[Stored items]
※ ※ ※

-- ==== Sys2Proof/Machine/Collect.lean ====
section
/-! DEFINITION. Cells at their tiles, firing, and the late limit (05; 08 R205; 06 R135, R136). -/

namespace Sys2Proof.Machine

/-! ### What the entry says of a cell (R102, R106, R109, R117) -/

/-! ### Into an input queue (R205, R243, R283) -/

/-- A cell goes to its binding's input queue: a full queue or pool drops it, and its instance is INCOMPLETE. -/
def toIq (tile slot : Nat) (b : BitVec 256) (c : Cell) (s : State) : State :=
  match ((s.tile tile).job slot).iq[bIq b]? with
  | none => bump (tileCtr tile 0x080) 1 s
  | some p =>
    if (iqCells s tile p).length ≥ 1024 then tileCause slot c.coll tile stIncomplete 0x0813 (bump (tileCtr tile 0x088) 1 s)
    else match allocSched tile slot s with
      | (none, s) => tileCause slot c.coll tile stIncomplete 0x020B s
      | (some k, s) =>
        let s := s.updTile tile (fun x => { x with iqs := Tbl.upd [] x.iqs p (· ++ [⟨c, some k⟩]) })
        bumpMax (tileCtr tile (0x100 + 8 * p)) (iqCells s tile p).length (bump (tileCtr tile 0x058) 112 s)

/-- A cell for a role of a tile's programs; none with that role is UNBOUND. -/
def toRole (tile slot role : Nat) (c : Cell) (s : State) : State :=
  match bindingFor s tile slot c.coll role with
  | none => bump (tileCtr tile 0x080) 1 s
  | some b => toIq tile slot b c s

/-! ### Pass boundaries (R87, R112) -/

/-- A cell or entry of a chunk and parity still stands in the tile's queues before it is added. -/
def stillQueued (s : State) (tile slot coll : Nat) (e : Entry) (chunk parity : Nat) : Bool :=
  let x := s.tile tile
  let t := x.job slot
  t.iq.any (fun p => (iqCells s tile p).any (fun q =>
    q.cell.coll = coll && (q.cell.kind = kContribution || q.cell.kind = kPartial) && e.cellChunk q.cell = chunk && b2n q.cell.parity = parity)) ||
  t.vq.any (fun p => (Tbl.get [] x.vqs p).any (fun v =>
    fmtIsW v.fmt.toNat && v.par = (parity = 1) && ((x.binding slot v.bind.toNat).map bColl) = some coll && v.idx.toNat / e.chunkElems = chunk))

/-- The chunks of an instance homed on one tile. -/
def tileChunks (s : State) (tile slot coll : Nat) : List Chunk :=
  match s.inst? slot coll with
  | none => []
  | some i => i.chunks.filter (fun c => homeTile (s.job slot).tag.toNat coll c.num = tile)

/-- Passes that every chunk of the tile has reached the end of. -/
def settledOn (s : State) (tile slot coll : Nat) : Nat :=
  match (tileChunks s tile slot coll).map (·.settled) with
  | [] => 0
  | k :: ks => ks.foldl Nat.min k

/-- A chunk's next pass has come to its boundary. -/
def settleChunk (s : State) (tile slot coll : Nat) (e : Entry) (c : Chunk) : Chunk :=
  if c.settled < c.passes && !stillQueued s tile slot coll e c.num (c.settled % 2) then { c with settled := c.settled + 1 } else c

/-- Chunks of a tile come to their pass boundaries; the tile's programs see each boundary of the tensor (R87, R222). -/
def settle (tile slot coll : Nat) (s : State) : State :=
  let e := (s.job slot).entry coll
  let tag := (s.job slot).tag.toNat
  let before := settledOn s tile slot coll
  let f (c : Chunk) : Chunk := if homeTile tag coll c.num = tile then settleChunk s tile slot coll e c else c
  let s := s.updInst slot coll (fun i => { i with chunks := i.chunks.map f })
  let s := if e.op = 0xB then s.updInst slot coll (fun i => { i with
      chunks := i.chunks.map (fun c => if c.settled ≥ 1 then { c with drained := true } else c) }) else s
  (List.range (settledOn s tile slot coll - before)).foldl (fun s k => tileEvent tile slot coll evPass (before + k) s) s

/-! ### Home counts (R111, R112) -/

/-- One last-of-chunk cell counted toward its parity; whether the count overran. -/
def Chunk.count (m c : Nat) (parity : Bool) (x : Chunk) : Chunk × Bool :=
  let n := (if parity then x.count1 else x.count0) + c
  let bad := n > m
  let n := if bad then m else n
  let x := if parity then { x with count1 := n } else { x with count0 := n }
  (if n = m then (if parity then { x with count1 := 0, passes := x.passes + 1 } else { x with count0 := 0, passes := x.passes + 1 }) else x, bad)

/-- The member contributions that a cell carries (R111). -/
def foldCount (c : Cell) : Nat := if c.kind = kPartial then c.rank + 1 else 1

def updChunk (slot coll num : Nat) (f : Chunk → Chunk) (s : State) : State :=
  s.updInst slot coll (fun i => { i with chunks := i.chunks.map (fun c => if c.num = num then f c else c) })
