/-- Program the oldest queued record (R472): a sector that fails is skipped and 0x0C0A logged. -/
def programRecord (ok : Bool) (s : State) : State :=
  match s.obs.toFlash with
  | [] => s
  | r :: rest =>
    if s.obs.clearing || !s.obs.flashOk then s
    else if !ok then
      let k := s.flash.evrNext / 1024 % 128
      let bad := if s.flash.evrBad.contains k then s.flash.evrBad else s.flash.evrBad ++ [k]
      evrReason 0x0C0A (logCode 0x0C0A unitDev (s.updFlash (fun f =>
        enterSector (goodSector bad (k + 1)) { f with evrBad := bad })))
    else
      let n := s.flash.evrNext + 1
      let s := s.updFlash (fun f => { f with evr := Tbl.set 0 f.evr f.evrNext r, evrNext := n % 131072 })
      let s := if n % 1024 = 0 then s.updFlash (fun f => enterSector (goodSector f.evrBad (n / 1024)) f) else s
      s.updObs (fun o => { o with toFlash := rest })

def execFlashRecordProgram (t : Time) (ok : Bool) (s : State) : Out := .next (programRecord ok (tick t s))

/-! ### Telemetry (R469) -/

/-- Offset record bytes (Table RG-12). -/
def offsetBytes (o : OffsetRec) : List Byte :=
  leBytes 8 o.theta.toNat ++ leBytes 8 o.delay.toNat ++ leBytes 2 o.job.toNat ++ leBytes 6 o.tide.toNat ++ leBytes 8 (b2n o.valid)

/-- Bytes of an attribution bin (Table OB-7); the issue-cycle fields are 0 in this model (log entry 11). -/
def binBytes (b : Bin) : List Byte :=
  leBytes 2 b.key.toNat ++ leBytes 2 b.layer.toNat ++ leBytes 4 b.operator.toNat ++ leBytes 8 b.insn.toNat ++ leBytes 24 0 ++
  leBytes 8 b.stall.toNat ++ leBytes 8 b.accb.toNat ++ leBytes 8 b.hbmb.toNat

/-- Offsets of the counters that a table assigns. -/
def portOffs : List Nat := (List.range 27).map (8 * ·)
def tileOffs : List Nat :=
  (List.range 27).map (8 * ·) ++ (List.range 64).map (fun i => 0x100 + 8 * i) ++ (List.range 32).map (fun i => 0x300 + 8 * i) ++
  (List.range 32).map (fun i => 0x400 + 8 * i) ++ [0x500, 0x508, 0x510]
def jobOffs : List Nat := (List.range 16).map (8 * ·)
def devOffs : List Nat :=
  (List.range 4).flatMap (fun d => (List.range 7).map (fun k => 0x40 * d + 8 * k)) ++ [0x100, 0x108, 0x110, 0x118, 0x120, 0x128]

def ctrBytes (s : State) (addrs : List Nat) : List Byte := addrs.flatMap (fun a => leBytes 8 (Tbl.get 0 s.obs.ctrs a).toNat)

/-- Addresses of the counters of sets 0 to 4, in counter-space order (Table OB-10). -/
def telemAddrs (set : Nat) (slots : List Nat) : List Nat :=
  match set with
  | 0 => (List.range 130).flatMap (fun n => portOffs.map (portCtr n))
  | 1 => (List.range 128).flatMap (fun n => tileOffs.map (tileCtr n))
  | 2 => (List.range 128).flatMap (fun n => slots.flatMap (fun j => jobOffs.map (jobCtr n j)))
  | 3 => devOffs.map devCtr
  | 4 => (List.range 128).flatMap (fun n => (List.range 8).map (profCtr n))
  | _ => []

/-- The body of a set. -/
def telemBody (set : Nat) (slots : List Nat) (s : State) : List Byte :=
  match set with
  | 5 => (List.range 1024).flatMap (fun b => binBytes (Tbl.get Bin.reset s.obs.bins b))
  | 6 => (List.range 128).flatMap (fun p => offsetBytes (s.port p).offset)
  | 7 => s.obs.aggs.flatMap (fun e => if e.2.count = 0 then [] else leBytes 64 (e.2.record e.1 0).toNat)
  | _ => ctrBytes s (telemAddrs set slots)

/-- A telemetry copy: header and body (R469). -/
def telemImage (set : Nat) (slots : List Nat) (s : State) : List Byte :=
  let body := telemBody set slots s
  leBytes 4 0x4D4C4554 ++ leBytes 4 set ++ leBytes 8 s.time ++ leBytes 8 s.time ++ leBytes 4 body.length ++
  leBytes 4 (crc32c body).toNat ++ leBytes 32 0 ++ body

def execTelemDrain (t : Time) (h : HostCmd) (s : State) : Out :=
  .next (hostCmd 0x11 t h (fun x s =>
    let set := descN x.desc 24 1
    let slots := if descJob x.desc = 0 then List.range 64 else (slotOf (descJob x.desc) s).toList
    if set > 7 then refuse x 0x0C05 (trcReason 0x0C05 s)
    else if (s.ring 9).st ≠ .running then refuse x 0x0407 s
    else if !outIdle s 9 then s
    else startOut 9 x h.writeOk (telemImage set slots s) s) s)

end Sys2Proof.Machine
end

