/-- A MOOR is received (R356): jobs that still serve alone owe a SERVE notice after their next step VERDICT, and in plane B the time root is chosen again
(Table TW-12). -/
def moor (c : Cell) (s : State) : State :=
  if !s.twin.en then s
  else match moorCode s c with
    | some code => twinReason code (logCode code unitDev s)
    | none =>
      let s := if s.twin.dst = .moored then s
        else (loadedSlots s).foldl (fun s j => s.updJob j (fun x => { x with announced := false })) s
      let was := s.twin.dst
      let s := s.updTwin (fun w => { w with dst := .moored, lastMoor := s.time, twinSerial := BitVec.ofNat 64 (c.pn 2 8), stateOfTwin := BitVec.ofNat 2 (c.pn 11 1) })
      let s := if s.dev.twinSel && was ≠ .moored then retime s else s
      if was ≠ .moored then askAgain s else s

def execMoor (t : Time) (half : Fin 2) (c : Cell) (s : State) : Out :=
  let s := tick t s
  .next (if c.cls ≠ clsMgmt || c.kind ≠ kDiscovery || bitsN c.ksf 34 3 ≠ 0 then s
    else match takeRx (128 + half.val) c s with
      | some s => moor c s
      | none => s)

def DState.code : DState → Nat
  | .unmoored => 0
  | .moored => 1
  | .simplex => 2

/-- The MOOR of this device (Table TW-3). -/
def moorCell (s : State) : Cell :=
  mkRouted clsMgmt kDiscovery 0 0 0 0 0 0 0 0 0 (payOf (
    leBytes 2 (s.dev.id.toNat + 0x1000 * b2n s.dev.idValid + 0x2000 * b2n s.dev.twinSel) ++ leBytes 8 s.dev.serial.toNat ++
    leBytes 1 s.dev.numlvl.toNat ++ leBytes 1 s.twin.dst.code))

def execMoorTimer (t : Time) (s : State) : Out :=
  let s := tick t s
  .next (if !s.twin.en || within s s.twin.moorAt (us 100) then s
    else
      let c := moorCell s
      ([128, 129] : List Nat).foldl (fun s n => if (s.port n).st = .up then pushMgmt n c s else s)
        (s.updTwin (fun w => { w with moorAt := some s.time })))

/-- A half whose link is lost. -/
def halfDown (p : PortS) : Bool := p.st = .down || p.st = .disabled

def execMoorTimeout (t : Time) (s : State) : Out :=
  let s := tick t s
  .next (if s.twin.dst = .moored && ((halfDown (s.port 128) && halfDown (s.port 129)) || s.twin.lastMoor + us 300 ≤ s.time) then enterSimplex s else s)

/-! ### Digest comparison (R358, R359, Tables TW-4, TW-6) -/

/-- A digest record of a payload. -/
def digRec (p : Payload) (k : Nat) : DigRec :=
  let f (lo n : Nat) : Nat := payN p (16 * k + lo) n
  ⟨BitVec.ofNat 12 (f 0 2), BitVec.ofNat 12 (f 2 2), BitVec.ofNat 4 (f 2 2 / 4096), BitVec.ofNat 7 (f 4 1), bitN (f 4 1) 7,
   BitVec.ofNat 7 (f 5 1), bitN (f 5 1) 7, BitVec.ofNat 16 (f 6 2), BitVec.ofNat 32 (f 8 4)⟩

/-- Two records of one stream. -/
def sameStream (a b : DigRec) : Bool := a.job = b.job && a.coll = b.coll && a.epoch = b.epoch && a.tile = b.tile && a.round = b.round

/-- A comparison ends: matched, or a mismatch that marks the instance (R358). -/
def judgeDig (slot : Nat) (mine theirs : DigRec) (s : State) : State :=
  let s := s.updTwin (fun w => { w with mine := dropFirst (· = mine) w.mine })
  let tile := mine.tile.toNat
  if mine.count = theirs.count && mine.crc = theirs.crc then bump (jobCtr tile slot 0x70) 1 s
  else
    let s := logCode 0x090A (unitJob slot) (twinReason 0x090A s)
    addPart slot mine.coll.toNat tile (fun p => { p with dig := true }) (tileCause slot mine.coll.toNat tile stIncomplete 0x090A s)

/-- Comparisons that the twin's END leaves without a partner are unmatched (Table TW-6). -/
def endTheirs (slot : Nat) (d : DigRec) (s : State) : State :=
  let lost := s.twin.mine.filter (fun m => sameStream m d && m.group.toNat ≥ d.group.toNat)
  let s := s.updTwin (fun w => { w with mine := w.mine.filter (fun m => !lost.contains m), theirs := w.theirs ++ [d] })
  lost.foldl (fun s m => bump (jobCtr m.tile.toNat slot 0x78) 1 s) s

/-- A record of the twin; an empty one says nothing. -/
def takeDig (d : DigRec) (s : State) : State :=
  if d.count = 0 && !d.fin then s
  else match slotOf d.job.toNat s with
    | none => s
    | some slot =>
      if !compares s slot then s
      else if d.fin then endTheirs slot d s
      else match s.twin.mine.find? (fun m => sameStream m d && m.group = d.group) with
        | some m => judgeDig slot m d s
        | none => s.updTwin (fun w => { w with theirs := w.theirs ++ [d] })

/-- A group of this tile closes: its record is sent and its comparison opens, or ends at once (R358). -/
def openDig (slot : Nat) (d : DigRec) (s : State) : State :=
  if !compares s slot then bump (jobCtr d.tile.toNat slot 0x78) 1 s
  else
    let s := sendDig slot d (s.updTwin (fun w => { w with mine := w.mine ++ [d] }))
    match s.twin.theirs.find? (fun q => sameStream q d && !q.fin && q.group = d.group) with
    | some q => judgeDig slot d q (s.updTwin (fun w => { w with theirs := dropFirst (· = q) w.theirs }))
    | none =>
      if s.twin.theirs.any (fun q => sameStream q d && q.fin && q.group.toNat ≤ d.group.toNat) then
        bump (jobCtr d.tile.toNat slot 0x78) 1 (s.updTwin (fun w => { w with mine := dropFirst (· = d) w.mine }))
      else s

def execDigestCell (t : Time) (c : Cell) (s : State) : Out :=
  let s := tick t s
  .next (if c.cls ≠ clsCtl || c.kind ≠ kAck || bitsN c.ksf 34 3 ≠ 2 then s
    else match takeTwin c s with
      | some s => (List.range 6).foldl (fun s k => takeDig (digRec c.pay k) s) s
      | none => s)

/-- Comparisons of an instance that are open past its late deadline plus VMARGIN are unmatched. -/
def digTimeout (slot coll : Nat) (s : State) : State :=
  let x := s.job slot
  match (x.entry coll).inst with
  | none => s
  | some i =>
    if s.time < i.deadline + us x.vmargin.toNat then s
    else
      let lost := s.twin.mine.filter (fun d => d.job = x.tag && d.coll.toNat = coll && d.epoch = (x.entry coll).epoch)
      let s := s.updTwin (fun w => { w with mine := w.mine.filter (fun m => !lost.contains m) })
      lost.foldl (fun s d => bump (jobCtr d.tile.toNat slot 0x78) 1 s) s

def execDigestCompareTimeout (t : Time) (slot : Slot) (coll : BitVec 12) (s : State) : Out :=
  .next (digTimeout slot.val coll.toNat (tick t s))

/-! ### Notices (R360, R364, Tables TW-5 and TW-7) -/

/-- Take a JOBNOTE of one kind. -/
def takeNote (note : Nat) (c : Cell) (s : State) : Option State :=
  if c.cls ≠ clsCtl || c.kind ≠ kAck || bitsN c.ksf 34 3 ≠ 3 || c.pn 2 1 % 4 ≠ note then none else takeTwin c s

def noteTagOf (c : Cell) : Nat := c.pn 0 2 % 4096

/-- An OUT notice. -/
def noteOut (slot : Nat) (s : State) : State :=
  match (s.job slot).twin with
  | .paired => verdictRun slot (setJTwin slot .serving s)
  | .out => freeze slot s
  | _ => s

/-- A SERVE notice. -/
def noteServe (slot : Nat) (s : State) : State :=
  match (s.job slot).twin with
  | .paired => goOut slot 0 false s
  | .serving => if s.dev.twinSel then goOut slot 0 false s else s
  | .frozen => goOut slot 0 false s
  | .out => s
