/-- ND against R212 (0x0804). -/
def ndBad (i : DWord) (role op : Nat) : Bool := iNd i ≠ (iOpc i = 0x08 || (iOpc i = 0x12 && role = roleEgress && op = 9))

/-- A CVT's conversion path is in Table NF-5, or a drain, or a raw move (R209). -/
def pathOk (i : DWord) : Bool :=
  let a := iMod i 13 4
  let b := iMod i 9 4
  if iMod i 7 1 = 1 then isAp3 (iDst i) && !isAp3 (iSrc i) && (a = 0 || a = 1) && a = b
  else if isAp3 (iDst i) then false
  else if isAp3 (iSrc i) then b = 0 || fmtIsW b
  else (b = 0 && a ≠ 0 && (fmtIsFloat a || fmtIsW a)) || (a = 0 && 1 ≤ b && b ≤ 0xA) || (fmtIsW a && fmtIsW b && a ≠ b)

/-- Reserved codes in MOD (0x0805). -/
def modBad (i : DWord) : Bool :=
  match iOpc i with
  | 0x02 => iMod i 11 3 = 0 || 5 ≤ iMod i 11 3
  | 0x03 => !pathOk i
  | 0x09 => 4 < iMod i 14 3
  | 0x0A => 4 < iMod i 14 3
  | 0x0D => 6 ≤ iMod i 14 3
  | 0x0E => iMod i 15 2 = 3
  | 0x12 => !(kindClasses (iMod i 13 4)).contains (iMod i 11 2) || iMod i 7 4 = 0xB || iMod i 7 4 = 0xF
  | 0x13 => !(kindClasses (iMod i 13 4)).contains clsSched || iMod i 9 4 = 0xB || iMod i 9 4 = 0xF
  | _ => false

/-- CNT is not a whole number of destination units (0x0817). -/
def cntBad (i : DWord) (e : Entry) : Bool :=
  match iOpc i with
  | 0x03 => !isAp3 (iSrc i) && !isAp3 (iDst i) && iCnt i % groupIn (fmtElems (iMod i 13 4)) (fmtElems (iMod i 9 4)) ≠ 0
  | 0x04 => isVq (iDst i) && iCnt i % groupIn (fmtElems e.cfmt) (768 / planW e.plan) ≠ 0
  | _ => false

/-- A gang is configured: array 0 and MQ0 alone are present (R222). -/
def ganged (t : TJob) : Bool := t.mset.toNat % 4 ≠ 0
def arrayBad (i : DWord) (t : TJob) : Bool :=
  ganged t && (((iOpc i = 0x09 || iOpc i = 0x0A) && iMod i 7 2 ≠ 0) || (isMq (iSrc i) && iSrc i ≠ 0x18) || (isMq (iDst i) && iDst i ≠ 0x18))

/-- A program on a tile gives a collective's result to OPT, ELEM or SPILL. -/
def usesResult (x : TileS) (slot coll : Nat) : Bool :=
  (List.range (x.job slot).ninsn).any (fun k =>
    let j := x.imgInsn slot k
    (iOpc j = 0x0D || iOpc j = 0x0B || iOpc j = 0x10) && (x.binding slot (iBind j)).map bColl = some coll)

/-- FASTSUM where R74 forbids it: a step-list collective, or one whose result a program of the job on this device gives to OPT, ELEM or SPILL. -/
def fastBad (s : State) (slot : Nat) (i : DWord) (b : BitVec 256) (e : Entry) : Bool :=
  iOpc i = 0x08 && (e.op = opRum || (jobTiles s slot).any (fun n => usesResult (s.tile n) slot (bColl b)))

/-- HPARAM.ALGO of an entry (Table UP-5). -/
def algoOf (x : Job) (coll : Nat) : Nat := (x.hparam.read (64 * (x.stepPos coll).getD 0)).toNat % 16

/-- The opcode is not allowed for the binding (0x080A): its role, the STAGE of OPT, the group of an MCAST (log entry 31). -/
def insnBindBad (x : Job) (i : DWord) (b : BitVec 256) (e : Entry) : Bool :=
  (bRole b = roleVerdict && 3 ≤ iOpc i) ||
  (iOpc i = 0x0D && (bRole b ≠ roleHome && bRole b ≠ roleGroup || (algoOf x (bColl b) = 3) ≠ (1 ≤ iMod i 14 3))) ||
  (iOpc i = 0x0E && bRole b ≠ roleGroup) ||
  (iOpc i = 0x0C && iMod i 16 1 = 0 && !e.rowstat) ||
  (iOpc i = 0x13 && (if iMod i 7 1 = 0 then e.mgroup else e.cgroup) = 0)

/-- The code of an illegal instruction, the lowest that applies (R210, R228). -/
def illegalCode (s : State) (tile slot : Nat) (ent : CqEnt) : Option Nat :=
  let i := ent.insn
  let ts := s.tile tile
  let t := ts.job slot
  let x := s.job slot
  let b := (bindName i).map (fun k => ts.binding slot k)
  let bd : BitVec 256 := (b.join).getD 0
  let e := x.entry (bColl bd)
  firstCode [
    codeIf (iOpc i ≥ 0x14) 0x0801,
    codeIf (fieldsBad i || (iOpc i = 0x0B && e.fuse ≤ 2 && iMod i 0 11 ≠ 0)) 0x0802,
    codeIf (!srcOk i || !dstOk i || queueOut t (iSrc i) || queueOut t (iDst i)) 0x0803,
    codeIf (ndBad i (bRole bd) e.op) 0x0804,
    codeIf (modBad i) 0x0805,
    codeIf (iOpc i = 0x03 && iMod i 8 1 = 1 && !(iMod i 13 4 = 0 && !isAp3 (iSrc i) && 1 ≤ iMod i 9 4 && iMod i 9 4 ≤ 0xA)) 0x0806,
    codeIf (fastBad s slot i bd e) 0x0807,
    codeIf (iOpc i = 0x09 && !(e.cfmt = 1 || (3 ≤ e.cfmt && e.cfmt ≤ 9))) 0x0808,
    codeIf (arrayBad i t) 0x0809,
    codeIf (b = some none || (b.isSome && insnBindBad x i bd e)) 0x080A,
    codeIf (iOpc i = 0x10 && settledOn s tile slot (bColl bd) ≥ e.passes && (s.inst? slot (bColl bd)).isSome &&
      !(tileChunks s tile slot (bColl bd)).isEmpty) 0x0812,
    codeIf (ent.bad || cntBad i e) 0x0817,
    codeIf (iOpc i = 0x01 && iMod i 9 8 = 0) 0x0818]

/-! ### Running an instruction (R199, R200, R214, R215, R217) -/

/-- How a unit of an instruction ends. -/
inductive Res where
  | wait
  | done (s : State)
  | skip (code : Nat)
  | void
  deriving DecidableEq, Repr

/-- Cells or entries that stand at a source queue end. -/
def srcLen (s : State) (tile slot q : Nat) : Nat :=
  match ((s.tile tile).job slot).iqOf q with
  | some p => (iqCells s tile p).length
  | none => if isVq q || isMq q then (entsOf s tile slot q).length else 0

def srcCells (s : State) (tile slot q n : Nat) : List Cell :=
  match ((s.tile tile).job slot).iqOf q with
  | some p => ((iqCells s tile p).take n).map (·.cell)
  | none => []

/-- Pop n from a source queue end. -/
def popSrc (tile slot q n : Nat) (s : State) : State :=
  match ((s.tile tile).job slot).iqOf q with
  | some p => popIq tile p n slot s
  | none => if isVq q || isMq q then popEnts tile slot q n s else s

/-- The first index of an element of ordinal n of a kind (R106). -/
def firstIdx (e : Entry) (c : Cell) : Nat :=
  if isSelecting e.op && (c.kind = kPartial || c.kind = kResult) then e.triplePlace c.chunk
  else c.chunk * fmtElems c.fmt

/-- A cell seen as an entry (R202). -/
def entOfCell (e : Entry) (bind : Nat) (c : Cell) : Ent :=
  let idx := firstIdx e c
  let total := if fmtIsW c.fmt then e.sumElems else e.elems
  let trip := isSelecting e.op && c.kind ≠ kContribution
  ⟨c.pay, BitVec.ofNat 48 c.scale, BitVec.ofNat 6 bind, BitVec.ofNat 20 (idx / e.chunkElems), BitVec.ofNat 40 idx,
    if trip then min 8 (e.results (idx / 192) - idx % 192) else min (fmtElems c.fmt) (total - idx), BitVec.ofNat 4 c.fmt, c.parity, none, 0,
    if c.last then foldCount c else 0, trip, false⟩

※ ※ ※

The problem
Which lines in the records above contain the word "twinReason"? Copy each one.

Response area
    | some code => twinReason code (logCode code unitDev s)
    let s := logCode 0x090A (unitJob slot) (twinReason 0x090A s)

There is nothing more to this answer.